/-- Activation and re-entry: every channel is IDLE, with its accumulators at 0 and ACC_RUN 0 (R399, R411). -/
def Hw.chanStart (h : Hw) (k : Nat) : Hw :=
  if h.mode k ≠ 3 then h
  else (cellsOf k).foldl (fun acc c =>
    let acc := acc.setCell c { acc.cell c with
      lastCmd := 0, chanRes := none, restartReq := false, iCp := 0, phaseStart := none, protHigh := 0, protLow := 0, protLost := 0,
      chgRefused := false, disRefused := false, fastV := 0x8000, accLast := none, accClear := false, lastV := 0, lastI := 0 }
    [LEG_CHAN_STATUS c, LEG_CHAN_PHASE_TIME c, LEG_ACC_CHARGE_LO c, LEG_ACC_CHARGE_HI c, LEG_ACC_ENERGY_LO c, LEG_ACC_ENERGY_HI c,
     LEG_ACC_PHASE_LO c, LEG_ACC_PHASE_HI c, LEG_ACC_EST_CYCLES c, LEG_ACC_LAST c].foldl (fun b r => b.setReg r r.reset) acc) h

-- ## Registers

/-- CHAN_CTRL (R400, R411). -/
def Hw.chanCtrlWrite (h : Hw) (c : Nat) (v : Word) : Status × Hw :=
  let start := v.getLsbD 0
  let stop := v.getLsbD 1
  let restart := v.getLsbD 3
  if (start && stop) || (restart && h.rd (LEG_CHAN_STATUS.STATE c) != 5) then (.range, h)
  else
    let h := if start then h.wrB (LEG_CHAN_STATUS.ACC_RUN c) true else if stop then h.wrB (LEG_CHAN_STATUS.ACC_RUN c) false else h
    let x := h.cell c
    (.ok, h.setCell c { x with accClear := x.accClear || v.getLsbD 2, restartReq := x.restartReq || restart })

/-- Table 14-1: the settings that channel c requires. -/
def Hw.chanTable (h : Hw) (c : Nat) : Bool :=
  let k := blockOf c
  let i := localOf c
  let v := h.rd (LEG_CHAN_CFG.VLAW c)
  h.rd (LEG_PWM_CFG.MODE c) == 1 && h.on (LEG_PWM_CFG.DUTY_SRC c) && h.rd (LEG_PWM_CFG.CARRIER c) == 0 &&
    h.rd (LEG_COMP_A_CFG.INPUT c) == 0 && !h.on (LEG_COMP_A_CFG.POLARITY c) && h.on (LEG_COMP_A_CFG.THR_SRC c) &&
    h.rd (LEG_COMP_B_CFG.INPUT c) == 0 && h.on (LEG_COMP_B_CFG.POLARITY c) && h.on (LEG_COMP_B_CFG.THR_SRC c) &&
    (List.range 2).all (fun n => h.rd (BLK_CELL_TRIP.SOURCE k i n) == 2 * i + 1 + n && h.rd (BLK_CELL_TRIP.ACTION k i n) == 0 &&
      h.rd (BLK_CELL_TRIP.TARGET k i n) == n + 1 && h.on (BLK_CELL_TRIP.COMP_ON k i n)) &&
    h.on (MEAS_CH_CFG.I_EN c) && h.rd (MEAS_CH_CFG.MODE c) == 2 && h.on (MEAS_CH_CFG.AUTO_START c) &&
    (h.law k v).present && (h.law k (h.rd (LEG_CHAN_CFG.ILAW c))).present && h.rd (BLK_LAW_LIMITS.OUT_MIN k v) == 0

/-- Whether every channel of the active CHANNEL blocks still meets Table 14-1 (R393). -/
def Hw.chanTablesOk (h : Hw) : Bool := (List.range 48).all (fun c => !h.isChannel c || h.chanTable c)

/-- Whether the channel registers of cell c hold V_MIN below V_MAX (R413). -/
def Hw.chanLimitsOk (h : Hw) (c : Nat) : Bool := decide (h.rdI (LEG_CHAN_VLIM.V_MIN c) < h.rdI (LEG_CHAN_VLIM.V_MAX c))

/-- Whether the temperature window of partition p holds CHG_MIN below CHG_MAX (R414). -/
def Hw.chargeWindowOk (h : Hw) (p : Nat) : Bool := decide (h.rdI (PART_CHG_WIN.CHG_MIN p) < h.rdI (PART_CHG_WIN.CHG_MAX p))

/-- Whether a CAL or STOP of converter n is refused because its channel runs (R410). -/
def Hw.measHeld (h : Hw) (n : Nat) (v : Word) : Bool :=
  decide (n < 48) && (v.getLsbD 1 || v.getLsbD 2) && h.isChannel n && chanRuns (h.rd (LEG_CHAN_STATUS.STATE n))

-- ## Accumulators (R409, R410)

/-- The length of a channel converter's window in modulator cycles (R253). -/
def windowCycles (cfg : Word) : Nat :=
  match Bits.get cfg 9 8 with
  | 0 => 200000
  | 1 => 166667
  | _ => 10000 * Bits.get cfg 19 10

/-- The increments of CHARGE and ENERGY for codes over `w` cycles. -/
def chargeOf (i : Int) (w : Nat) : Int := Num.roundShift (i * w) 8
def energyOf (v i : Int) (w : Nat) : Int := Num.roundShift (v * i * w) 31

/-- A window of converter c ends in a channel (R401, R409 to R411): `w` its length, `t` its end in CLK_FAB cycles. -/
def Hw.chanWindow (h : Hw) (c : Nat) (r : MeasResult) (w : Nat) (cm : Bool) : Hw :=
  if !h.isChannel c then h
  else
    let x := h.cell c
    let t := h.fabTime
    let good := r.flags.testBit 0 && !cm
    let v := if good then Num.signed 24 r.v else x.lastV
    let i := if good then Num.signed 24 r.i else x.lastI
    let gap := match x.accLast with
      | some l => if r.flags.testBit 6 then (t - l) / 40 - w else 0
      | none => 0
    let est := (if good then 0 else w) + gap
    let dq := chargeOf i w + chargeOf x.lastI gap
    let de := energyOf v i w + energyOf x.lastV x.lastI gap
    let h := h.setCell c { x with
      accLast := some t, accClear := false, lastV := v, lastI := i,
      chanRes := some ((t + 16 * fabStep + fabStep - 1) / fabStep, r.v, r.i, r.flags.testBit 0) }
    let h := if x.accClear then
        (([LEG_ACC_CHARGE_LO c, LEG_ACC_CHARGE_HI c, LEG_ACC_ENERGY_LO c, LEG_ACC_ENERGY_HI c, LEG_ACC_EST_CYCLES c].foldl
          (fun b r => b.setReg r 0) h).wrB (LEG_CHAN_STATUS.ACC_SAT c) false).wrB (LEG_CHAN_STATUS.ACC_EST c) false
      else h
    let st := h.rd (LEG_CHAN_STATUS.STATE c)
    let h := if chanRuns st || st = 4 then
        h.setAcc64 c (LEG_ACC_PHASE_LO c) (LEG_ACC_PHASE_HI c) (h.acc64 (LEG_ACC_PHASE_LO c) (LEG_ACC_PHASE_HI c) + dq)
      else h
    if h.on (LEG_CHAN_STATUS.ACC_RUN c) then
      let h := h.setAcc64 c (LEG_ACC_CHARGE_LO c) (LEG_ACC_CHARGE_HI c) (h.acc64 (LEG_ACC_CHARGE_LO c) (LEG_ACC_CHARGE_HI c) + dq)
      let h := h.setAcc64 c (LEG_ACC_ENERGY_LO c) (LEG_ACC_ENERGY_HI c) (h.acc64 (LEG_ACC_ENERGY_LO c) (LEG_ACC_ENERGY_HI c) + de)
      let h := h.wr (LEG_ACC_LAST.SEQ c) r.seq
      if est = 0 then h
      else (h.wr (LEG_ACC_EST_CYCLES.CYCLES c) (min 0xFFFFFFFF (h.rd (LEG_ACC_EST_CYCLES.CYCLES c) + est))).wrB
        (LEG_CHAN_STATUS.ACC_EST c) true
    else h

-- ## The end of a precision window (R260)

/-- WINDOW_END: a window that is open ends. Its result registers update, the areas that select it record it, the claimant's
threads see the event, a channel accumulates, and the converter goes on. -/
def Mach.windowEnd (m : Mach) (n : Nat) (rawV rawI : Int) (cm clamp : Bool) (phase : Nat) : Mach :=
  let h := m.hw.atPhase phase
  if h.rd (measState n) = 3 && (h.conv n).isOpen then
    let w := windowCycles (h.conv n).cfgUse
    let r := if n < 48 then h.chanResult n rawV rawI cm clamp phase else h.auxResult n rawV clamp
    let m := (Mach.mk m.mem r.1).captureAll r.2
    m.onHw (fun h =>
      let h := h.measEvent n
      let h := if n < 48 then h.chanWindow n r.2 w cm else h
      h.afterWindow n)
  else m

/-- WINDOW_END (R250, R251, R253, R255, R257 to R260, R262, R263, R266, R268, R273, R409, R410, R574). -/
def execWindowEnd (n : ConvId) (rawV rawI : Int) (cm clamp : Bool) (phase : Fin 500) (s : State) :=
  s.onMach (fun m => m.windowEnd n.val rawV rawI cm clamp phase.val)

□ □ □ □ □ □ □

__Task objective__: Across all the entries, count the lines that contain "List", and state nothing but the total.

__Finished exercise__: 2